● YOUR OBJECTIVE
Begin with the line containing "(allowedFor_settings hs) p o⟩" and reproduce it and all later lines exactly, through the last line of the records. Add nothing else.

[Collected data entries]

-- ==== Sys2Proof/Machine/Wire.lean ====
section
/-! DEFINITION. Transactions on the ports (R142 to R149): what a port does as its select line is asserted, as each byte
of a transaction becomes whole, and as the line is deasserted; and the four rows, each a stretch of one transaction. A
port that has not yet seen its select line deasserted after a reset ignores its lines (R141). -/

namespace Sys2Proof.Machine

/-- Whether the port takes transactions (R141). -/
def State.takesTransactions (s : State) (p : Port) : Bool := !s.resetHeld && (s.port p).listening

/-! ### The assertion of the select line -/

/-- A transaction begins: the port forms its status byte now (R142). A line that is asserted already changes nothing. -/
def State.select (s : State) (p : Port) : State :=
  match (s.port p).transaction with
  | some _ => s
  | none => s.setPort p { s.port p with transaction := some ⟨s.statusByte p, [], []⟩, dataOut := [] }

/-! ### One byte -/

/-- What the port shifts out during the next byte: the status byte formed at the assertion during the first; after it, the
response frame in a fetch (R147), the status byte formed as the byte starts in a status transaction (R148), and 0x00
otherwise (R142). -/
def State.byteOut (s : State) (p : Port) (x : Transaction) : Byte :=
  match x.received with
  | [] => x.shown
  | code :: _ =>
    if code = 0xF0#8 then x.reply.head?.getD 0x00#8
    else if code = 0x3C#8 then s.statusByte p
    else 0x00#8

/-- The transaction after one more whole byte. -/
def Transaction.clocked (x : Transaction) (b : Byte) : Transaction :=
  { x with received := x.received ++ [b], reply := x.reply.drop 1 }

/-- The port after one more whole byte of its transaction, for which it shifted out `out`. -/
def PortState.clocked (y : PortState) (x : Transaction) (out b : Byte) : PortState :=
  { y with transaction := some (x.clocked b), dataOut := y.dataOut ++ [out] }

/-- A fetch is taken: the response leaves the slot, and a flag that the transaction's status byte showed is cleared; of an
empty slot the slot and flags are unchanged (R147). -/
def PortState.fetched (y : PortState) (x : Transaction) : PortState :=
  match y.response with
  | none => { y with transaction := some { x with reply := Response.nothing.frame } }
  | some r =>
    { y with
      response := none
      collided := y.collided && !showsCollided x.shown
      overwritten := y.overwritten && !showsOverwritten x.shown
      transaction := some { x with reply := r.frame } }

/-- A byte of a transaction becomes whole, and a fetch is taken as its code byte does (R142, R147). With the select line
deasserted, the clock and data-in are ignored. -/
def State.clockByte (s : State) (p : Port) (b : Byte) : State :=
  match (s.port p).transaction with
  | none => s
  | some x =>
    let y := (s.port p).clocked x (s.byteOut p x) b
    s.setPort p (if x.received = [] ∧ b = 0xF0#8 then y.fetched (x.clocked b) else y)

/-- Bytes of a transaction, one after another. -/
def State.clockBytes (s : State) (p : Port) (bytes : List Byte) : State := bytes.foldl (fun t b => t.clockByte p b) s

/-! ### The deassertion of the select line -/

/-- A good frame enters an EMPTY command slot, or is dropped with COLLIDED set (R146). -/
def PortState.receive (x : PortState) (c : Command) : PortState :=
  match x.command with
  | none => { x with command := some c }
  | some _ => { x with collided := true }

/-- The port judges a command frame (R144, R146). -/
def State.receiveFrame (s : State) (p : Port) (frame : List Byte) : State :=
  match judgeFrame frame with
  | some c => s.setPort p ((s.port p).receive c)
  | none => s.writeResponse p (badFrameResponse frame)

/-- What a port takes at the deassertion: a command frame (R144), a port reset that is the two bytes 0xA9 and 0x96 and
nothing more (R149), and nothing of any other transaction (R142). -/
def State.takeReceived (s : State) (p : Port) (received : List Byte) : State :=
  match received with
  | [] => s
  | code :: frame =>
    if code = 0xC5#8 then s.receiveFrame p frame
    else if received = [0xA9#8, 0x96#8] then s.resetPort p
    else s

/-- A transaction ends (R142). -/
def State.deselect (s : State) (p : Port) : State :=
  match (s.port p).transaction with
  | none => s
  | some x => (s.setPort p { s.port p with transaction := none }).takeReceived p x.received

/-! ### The rows -/

/-- The bytes that the port has received of its transaction in progress. -/
def State.receivedSoFar (s : State) (p : Port) : List Byte :=
  match (s.port p).transaction with
  | none => []
  | some x => x.received

/-- Whether the stretch is one of a transaction of the row with a code: the transaction's first byte is not another row's
(R142). -/
def State.carries (s : State) (p : Port) (code : Byte) (bytes : List Byte) : Bool :=
  rowCarries code (s.receivedSoFar p ++ bytes).head?

/-- What happens in a stretch, in its order. -/
def State.runStretch (s : State) (p : Port) (part : Stretch) (bytes : List Byte) : State :=
  let t := if part.selects then s.select p else s
  let u := t.clockBytes p bytes
  if part.deselects then u.deselect p else u

/-- A stretch at a port that takes transactions. A stretch of another row's transaction does not arise, and nothing happens
(notes/assumptions/6.md). -/
def State.stretch (s : State) (p : Port) (code : Byte) (part : Stretch) (bytes : List Byte) : State :=
  if s.takesTransactions p && s.carries p code bytes then s.runStretch p part bytes else s

/-- COMMAND_TRANSACTION (R146). -/
def execCommandTransaction (p : Port) (part : Stretch) (bytes : List Byte) (s : State) : Result :=
  .next (s.stretch p 0xC5#8 part bytes)

/-- FETCH (R147). -/
def execFetch (p : Port) (part : Stretch) (bytes : List Byte) (s : State) : Result :=
  .next (s.stretch p 0xF0#8 part bytes)

/-- STATUS_TRANSACTION (R148). -/
def execStatusTransaction (p : Port) (part : Stretch) (bytes : List Byte) (s : State) : Result :=
  .next (s.stretch p 0x3C#8 part bytes)

/-- PORT_RESET (R149). -/
def execPortReset (p : Port) (part : Stretch) (bytes : List Byte) (s : State) : Result :=
  .next (s.stretch p 0xA9#8 part bytes)

end Sys2Proof.Machine
end

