/-- A slot's record is GRANTED on a channel in a granted state, and no other record is GRANTED there. -/
structure HoldsChannel (s : State) (i : Fin 24) (r : Claim) : Prop where
  state : (s.channel r.channel).state.grantedState = true
  alone : ∀ j, j ≠ i → s.recordIs .granted j = true → (s.record j).map Claim.channel ≠ some r.channel

/-- The release amount under which a record's channel winds down when its grant ends: its amount from a settle state with
drive above 0, and none otherwise (R26, R74). -/
def windDownOf (s : State) (r : Claim) : Nat :=
  if (s.channel r.channel).state.settling = true ∧ 0 < (s.channel r.channel).drive then r.amount else 0

/-- The sum of a number of each record over the slots that `chosen` takes. -/
def State.sumOver (s : State) (chosen : Fin 24 → Bool) (f : Claim → Nat) : Nat :=
  ((List.finRange 24).map fun i => if chosen i = true then ((s.record i).map f).getD 0 else 0).sum

/-- Whether a slot holds a GRANTED record of the port. -/
def State.grantedTo (s : State) (p : Port) (i : Fin 24) : Bool :=
  s.recordIs .granted i && decide ((s.record i).map Claim.port = some p)

/-- What the notices of a kind say to a port of some slots' records, in the order of the list: each names the record's
channel and handle, and a value (R31, R34, R132). -/
def claimNotices (s : State) (k : Kind) (value : Claim → Option Nat) (l : List (Fin 24)) (q : Port) : List Notice :=
  l.filterMap fun i =>
    match s.record i with
    | some r => if r.port = q then some (noticeOf s k r.channel (some ⟨(s.slot i).gen, i⟩) (value r)) else none
    | none => none

/-- The slots of a list stand in wait order (R10). -/
def InWaitOrder (s : State) (l : List (Fin 24)) : Prop :=
  l.Pairwise fun i j => ∀ r q, s.record i = some r → s.record j = some q → r.notBehind q = true

/-- A record as it is but for its claim state. -/
def Claim.upToState (r : Claim) : Claim := { r with state := .pending }

/-- A record as it is but for its claim state and its shed count. -/
def Claim.upToShed (r : Claim) : Claim := { r with state := .pending, shed := 0 }

/-- What the allocator's part in a session's end leaves before its pass (R17): each slot that held a record of the port is
free at the next generation, and no other slot moves; each grant that the port held ends, its channel winding down or
IDLE; no other channel and no other release amount moves; the granted sum is lower by the amounts that were granted, and
the releasing sum higher by those that wind down. -/
structure ClaimsReclaimed (s u : State) (p : Port) : Prop where
  slots : ∀ i, u.slot i =
    if (s.record i).map Claim.port = some p then ⟨(s.slot i).gen + 1#8, none⟩ else s.slot i
  count : u.count p = s.count p - s.recordsOf p
  counts : ∀ q, q ≠ p → u.count q = s.count q
  ended : ∀ i r, s.record i = some r → r.port = p → r.state = .granted → HoldsChannel s i r →
    u.channel r.channel = (withGrantEnded s r.channel r.amount).channel r.channel ∧
      u.releaseOf r.channel = (withGrantEnded s r.channel r.amount).releaseOf r.channel
  others : ∀ c, (∀ i, s.grantedTo p i = true → (s.record i).map Claim.channel ≠ some c) →
    u.channel c = s.channel c ∧ u.releaseOf c = s.releaseOf c
  granted : u.budget.granted = s.budget.granted - s.sumOver (s.grantedTo p) Claim.amount
  releasing : (∀ i r, s.record i = some r → s.grantedTo p i = true → HoldsChannel s i r) →
    u.budget.releasing = s.budget.releasing + s.sumOver (s.grantedTo p) (windDownOf s)
  rest : u = { s with slots := u.slots, counts := u.counts, channels := u.channels, releases := u.releases
                      budget := { s.budget with granted := u.budget.granted, releasing := u.budget.releasing } }

/-- The whole of a session's end, from what its reclaim left (R17, R111, R123, R139): a pass runs; a set soft bit is cleared
and its fall is taken as an input event; the port's notice queue is emptied; and the session record takes its ended
values. -/
def sessionEnd (s u : State) (p : Port) (result : SessionState) : State :=
  let passed := u.allocationPass
  let fallen :=
    if (s.session p).soft = true then
      State.inputEvent { passed with sessions := s.sessions.set p { s.session p with soft := false } } (.soft p) false
    else passed
  { fallen with
    notices := fallen.notices.set p ⟨[], 0#16, 0, false⟩
    sessions := s.sessions.set p
      { s.session p with state := result, current := none, next := none, remaining := 0, warned := false
                         soft := false } }

/-- What the end of a port's OPEN session leaves (R17, R111, R123, R139): the whole of it as `sessionEnd` gives it; and,
of that, the session record's ended values, with its quota, class floor and supervisor flag kept; an empty notice queue;
no record of the port, each slot that held one being free at the next generation; every other record kept but for a grant;
the channels' configurations and trip owners kept; the soft input deasserted and every other input kept, the groups and
FAULT following them where it fell; and, but for what the reclaim and the fall of the soft input change, all else as it
was. -/
structure SessionEnded (s t : State) (p : Port) (result : SessionState) : Prop where
  whole : ∃ u, ClaimsReclaimed s u p ∧ t = sessionEnd s u p result
  session : t.sessions = s.sessions.set p
    { s.session p with state := result, current := none, next := none, remaining := 0, warned := false, soft := false }
  notices : t.noticesOf p = ⟨[], 0#16, 0, false⟩
  freed : ∀ i, (s.record i).map Claim.port = some p → t.slot i = ⟨(s.slot i).gen + 1#8, none⟩
  kept : ∀ i, (s.record i).map Claim.port ≠ some p →
    (t.slot i).gen = (s.slot i).gen ∧ (t.record i).map Claim.upToState = (s.record i).map Claim.upToState
  count : s.count p = s.recordsOf p → t.count p = 0
  counts : ∀ q, q ≠ p → t.count q = s.count q
  config : ∀ c, (t.channel c).config = (s.channel c).config ∧ (t.channel c).tripOwner = (s.channel c).tripOwner
  softClear : (s.session p).soft = false → t.trip = s.trip
  softSet : (s.session p).soft = true →
    (∀ j, t.input j = if j = .soft p then false else s.input j) ∧
    (∀ g, (t.group g).state =
      tableState (s.group g).state (s.group g).mode (conditionOf (s.group g) t.trip.inputs)) ∧
    t.trip.fault = someGroupHolds t.trip.groups
  groups : t.trip = { s.trip with groups := t.trip.groups, inputs := t.trip.inputs, fault := t.trip.fault }
  groupConfig : ∀ g, (t.group g).inputs = (s.group g).inputs ∧ (t.group g).targets = (s.group g).targets ∧
    (t.group g).mode = (s.group g).mode
  budget : t.budget = { s.budget with granted := t.budget.granted, releasing := t.budget.releasing }
  rest : t = { s with slots := t.slots, counts := t.counts, budget := t.budget, releases := t.releases,
                      channels := t.channels, trip := t.trip, sessions := t.sessions, notices := t.notices }

/-- A port whose session ends by expiry, EVICT or another port's RESTART: a waiting command is discarded and answered
LAPSED, and the port is as it was otherwise (R125). -/
def waitingDiscarded (x : PortState) : PortState :=
  match x.command with
  | none => x
  | some c =>
    { x with command := none, response := some ⟨.lapsed, c.tag, c.opcode, []⟩,
             overwritten := x.overwritten || x.response.isSome }

/-! ### HOLD and UNHOLD, as the statements speak of them -/

/-- Whether the forming of the hold attributes ends a wind-down (R70, R105). -/
def endsWindDown (s : State) (groups : Vector Group 4) : Bool :=
  decide (∃ c : Channel, heldBy groups c = true ∧ (s.channel c).hold = false ∧ (s.channel c).state = .releasing)

/-- A channel record when its hold attribute rises (R69, R70). -/
def ChannelRecord.whenHeld (r : ChannelRecord) : ChannelRecord :=
  match r.state with
  | .ramp | .bisect | .track | .limited => { r with hold := true, state := .held, drive := 0, strikes := 0 }
  | .releasing => { r.idled with hold := true }
  | .idle | .held | .tripped => { r with hold := true }

/-- A channel record when its hold attribute falls (R72). -/
def ChannelRecord.whenResumed (r : ChannelRecord) : ChannelRecord :=
  match r.state with
  | .held =>
    { r with hold := false, state := .ramp, drive := min r.config.start r.config.ceiling, lastBelow := 0, lo := 0,
             hi := 0, voteDir := .none, voteCount := 0, confirm := 2, run := 0, lastAdjust := .none, strikes := 0,
             settled := false }
  | .idle | .ramp | .bisect | .track | .limited | .releasing | .tripped => { r with hold := false }
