/-- R171: a slot start adds the residue to the accumulator, and the pin is high for q clocks from the start of a plain slot
and for q + 1 of an extended one; over the 64 slots of a frame, whatever the accumulator it starts with, the pin is high
for as many clocks as the output level, in as many extended slots as the residue; each slot's high time is q or q + 1 and
the accumulator stays below 64. -/
def Obligations.FrameHighTimeEqualsTheLevel : Prop :=
  (∀ x : Modulator, x.startSlot =
    if 64 ≤ x.acc + x.level % 64 then { x with acc := x.acc + x.level % 64 - 64, high := x.level / 64 + 1 }
    else { x with acc := x.acc + x.level % 64, high := x.level / 64 }) ∧
  (∀ (s : State) (c : Channel) (clock : Nat), s.resetHeld = false →
    (s.drvPin c clock = true ↔ clock < (s.modulators[c]).high)) ∧
  ∀ x : Modulator, x.acc < 64 → x.level ≤ 4095 →
    x.highTime 64 = x.level ∧ x.extendedSlots 64 = x.level % 64 ∧ (x.after 64).level = x.level ∧
      ∀ n, (x.after n).acc < 64 ∧
        ((x.after (n + 1)).high = x.level / 64 ∨ (x.after (n + 1)).high = x.level / 64 + 1) ∧
        (x.after (n + 1)).high ≤ 64
end

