/-- Every command but a reset leads to a next state by a run of moves. -/
theorem exec_moves (c : Instr) (s : State) (hc : isReset c = false) : ∃ t, exec c s = .next t ∧ Moves (allowedFor c s) s t := by
  cases c with
  | powerOnReset | pinReset | resetRelease => cases hc
  | derateEvent level => exact ⟨_, rfl, .of_ite (fun _ => .refl) fun _ => Moves.derateLevel rfl level⟩
  | fltPinChange pin level => exact ⟨_, rfl, .of_ite (fun _ => .refl) fun _ => Moves.fltLevel rfl pin level⟩
  | scanCycleStart =>
    exact ⟨_, rfl, .of_ite (fun _ => .refl) fun _ => (Move.scan s.scan.startCycle (.inl (Or.inl rfl)) (.inr rfl)).run⟩
  | channelConversionEnd ch input =>
    exact ⟨_, rfl, .of_ite (fun _ => .refl) fun _ => Moves.channelConversion (Exists.intro ch ⟨input, rfl⟩) rfl ch _⟩
  | railConversionEnd input => exact ⟨_, rfl, .of_ite (fun _ => .refl) fun _ => Moves.railConversion rfl _⟩
  | leaseTick p => exact ⟨_, rfl, .of_ite (fun h => Moves.tick rfl p ((s.isOpen_iff p).mp h)) fun _ => .refl⟩
  | leaseExpiry p => exact ⟨_, rfl, .of_ite (fun h => Moves.tick rfl p ((s.isOpen_iff p).mp h.1)) fun _ => .refl⟩
  | frameStart => exact ⟨_, rfl, .of_ite (fun _ => .refl) fun _ => (Move.wire _ _ _ _ _ _).run⟩
  | slotStart => exact ⟨_, rfl, .of_ite (fun _ => .refl) fun _ => (Move.wire _ _ _ _ _ _).run⟩
  | commandTransaction p part bytes | fetch p part bytes | statusTransaction p part bytes | portReset p part bytes =>
    exact ⟨_, rfl, Moves.stretch rfl p _ part bytes⟩
  | portSelectDeassertedAfterReset p => exact ⟨_, rfl, .of_ite (fun _ => .refl) fun _ => Moves.setPort p _⟩
  | unknownOpcode =>
    refine ⟨_, rfl, ?_⟩
    split
    · exact .refl
    · next p d _ =>
      refine .of_ite (fun _ => .refl) fun _ => ?_
      exact .trans (Move.wire _ p s.cause s.modulators s.frameSlot s.choice).run (Moves.setPort p _)
  | openSession =>
    exact ⟨_, rfl, Moves.execute fun p _ n _ hd _ _ _ => Moves.openOwn p n (leaseOperand_range hd)⟩
  | closeSession => exact ⟨_, rfl, Moves.execute fun p _ _ _ _ _ _ _ => Moves.endSession rfl p (by decide)⟩
  | renew =>
    exact ⟨_, rfl, Moves.execute fun p _ _ _ _ _ ho _ => (Move.session p _ (.renews (ho rfl))).run⟩
  | setLease =>
    exact ⟨_, rfl, Moves.execute fun p _ n _ hd _ ho _ =>
      (Move.session p _ (.preloads n (ho rfl) (leaseOperand_range hd))).run⟩
  | status => exact ⟨_, rfl, Moves.execute fun _ _ _ _ _ _ _ _ => .refl⟩
  | claim => exact ⟨_, rfl, Moves.execute fun p _ o _ _ _ ho _ => Moves.claimOwn rfl p o (ho rfl)⟩
  | adjust => exact ⟨_, rfl, Moves.execute fun p _ o _ _ _ _ _ => Moves.adjustOwn p o⟩
  | release => exact ⟨_, rfl, Moves.execute fun p _ h _ _ _ _ _ => Moves.releaseOwn p h⟩
  | revoke => exact ⟨_, rfl, Moves.execute fun p _ h _ _ _ _ _ => Moves.revokeOwn p h⟩
  | queryClaim =>
    exact ⟨_, rfl, Moves.execute fun p _ h u _ _ _ _ => by rw [queryClaimOwn_state (s := u) p h]⟩
  | queryBudget => exact ⟨_, rfl, Moves.execute fun _ _ _ _ _ _ _ _ => .refl⟩
  | queryChannel => exact ⟨_, rfl, Moves.execute fun _ _ _ _ _ _ _ _ => .refl⟩
  | clearTrip => exact ⟨_, rfl, Moves.execute fun p _ ch _ _ _ _ _ => Moves.clearTripOwn rfl p ch⟩
  | softTrip => exact ⟨_, rfl, Moves.execute fun p _ v _ _ _ ho _ => Moves.softTripOwn rfl p v (ho rfl)⟩
  | takeNotice => exact ⟨_, rfl, Moves.execute fun p _ x _ _ _ _ _ => Moves.takeNoticeOwn p x⟩
  | setBudget =>
    exact ⟨_, rfl, Moves.execute_supervisor fun _ _ o u _ hs =>
      .trans (Move.budget { u.budget with normal := o.1, derated := o.2 } rfl rfl rfl (.inl (allowedFor_settings hs))).run
        (Moves.reformBudget rfl true)⟩
  | setScan =>
    exact ⟨_, rfl, Moves.execute_supervisor fun _ _ n u _ hs =>
      (Move.scan { u.scan with pendingPeriod := some n } (.inl (allowedFor_settings hs)) (.inr rfl)).run⟩
  | setRail =>
    exact ⟨_, rfl, Moves.execute_supervisor fun _ _ o u _ hs =>
      (Move.scan { u.scan with railLimit := o.1, railGain := o.2 } (.inl (allowedFor_settings hs)) (.inr rfl)).run⟩
  | clearRail => exact ⟨_, rfl, Moves.execute_supervisor fun p _ x _ _ _ => Moves.clearRailOwn rfl p x⟩
  | setChannelLoop =>
    exact ⟨_, rfl, Moves.execute_supervisor fun p _ o _ _ hs => Moves.setChannelLoopOwn (allowedFor_settings hs) p o⟩
  | setChannelLimits =>
    exact ⟨_, rfl, Moves.execute_supervisor fun _ _ o _ _ hs => (Move.channel _ _ (.limits o (allowedFor_settings hs))).run⟩
  | setGroup =>
    exact ⟨_, rfl, Moves.execute_supervisor fun _ _ o u _ hs => Moves.tripAction rfl (u.groupsSet o) (.inl (allowedFor_settings hs))⟩
  | clearGroup => exact ⟨_, rfl, Moves.execute_supervisor fun p _ g _ _ _ => Moves.clearGroupOwn rfl p g⟩
  | setPins => exact ⟨_, rfl, Moves.execute_supervisor fun p _ o _ _ hs => Moves.setPinsOwn (allowedFor_settings hs) (allowedFor_reforms rfl)
      (allowedFor_inputs rfl) p o⟩
  | setQuota =>
    exact ⟨_, rfl, Moves.execute_supervisor fun _ _ o _ hd hs =>
      (Move.session o.port _ (.quota o.quota o.floor (allowedFor_settings hs) (quotaOperands_range hd))).run⟩
  | evict => exact ⟨_, rfl, Moves.execute_supervisor fun p _ q _ _ _ => Moves.evictOwn rfl p q⟩
  | restart => exact ⟨_, rfl, Moves.execute_supervisor fun p _ x _ _ _ =>
      Moves.restartOwn (allowedFor_inputs rfl) p x⟩

/-- The inversion of a command but a reset. -/
theorem moves_of_exec {c : Instr} {s t : State} (hc : isReset c = false) (h : exec c s = .next t) :
    Moves (allowedFor c s) s t := by
  obtain ⟨u, hu, hm⟩ := exec_moves c s hc
  rw [hu] at h
  cases h
  exact hm
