-- ==== Sys2Proof/Word.lean ====
section
/-! DEFINITION. The words of the block: a byte, a bus address, a transaction word, and a sparse byte memory. -/

namespace Sys2Proof

/-- One byte (R10). -/
abbrev Byte := BitVec 8

/-- A 16-bit bus address (R31). -/
abbrev BusAddr := BitVec 16

/-- A 28-bit transaction word (R48). -/
abbrev TWord := BitVec 28

/-- The listed bytes of a backing store, as (index, byte) pairs with strictly rising indices.
An unlisted index has no value here: the store that uses the memory says what reading it gives. -/
abbrev Memory := List Host.Cell

end Sys2Proof
end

● ANSWER BOX
    exact ⟨_, rfl, Moves.execute_supervisor fun p _ o _ _ hs => Moves.setChannelLoopOwn (allowedFor_settings hs) p o⟩
  | setChannelLimits =>
    exact ⟨_, rfl, Moves.execute_supervisor fun _ _ o _ _ hs => (Move.channel _ _ (.limits o (allowedFor_settings hs))).run⟩
  | setGroup =>
    exact ⟨_, rfl, Moves.execute_supervisor fun _ _ o u _ hs => Moves.tripAction rfl (u.groupsSet o) (.inl (allowedFor_settings hs))⟩
  | clearGroup => exact ⟨_, rfl, Moves.execute_supervisor fun p _ g _ _ _ => Moves.clearGroupOwn rfl p g⟩
  | setPins => exact ⟨_, rfl, Moves.execute_supervisor fun p _ o _ _ hs => Moves.setPinsOwn (allowedFor_settings hs) (allowedFor_reforms rfl)
      (allowedFor_inputs rfl) p o⟩
  | setQuota =>
    exact ⟨_, rfl, Moves.execute_supervisor fun _ _ o _ hd hs =>
      (Move.session o.port _ (.quota o.quota o.floor (allowedFor_settings hs) (quotaOperands_range hd))).run⟩
  | evict => exact ⟨_, rfl, Moves.execute_supervisor fun p _ q _ _ _ => Moves.evictOwn rfl p q⟩
  | restart => exact ⟨_, rfl, Moves.execute_supervisor fun p _ x _ _ _ =>
      Moves.restartOwn (allowedFor_inputs rfl) p x⟩

/-- The inversion of a command but a reset. -/
theorem moves_of_exec {c : Instr} {s t : State} (hc : isReset c = false) (h : exec c s = .next t) :
    Moves (allowedFor c s) s t := by
  obtain ⟨u, hu, hm⟩ := exec_moves c s hc
  rw [hu] at h
  cases h
  exact hm
-- ==== Sys2Proof/Word.lean ====
section
/-! DEFINITION. The words of the block: a byte, a bus address, a transaction word, and a sparse byte memory. -/

namespace Sys2Proof

/-- One byte (R10). -/
abbrev Byte := BitVec 8

/-- A 16-bit bus address (R31). -/
abbrev BusAddr := BitVec 16

/-- A 28-bit transaction word (R48). -/
abbrev TWord := BitVec 28

/-- The listed bytes of a backing store, as (index, byte) pairs with strictly rising indices.
An unlisted index has no value here: the store that uses the memory says what reading it gives. -/
abbrev Memory := List Host.Cell

end Sys2Proof
end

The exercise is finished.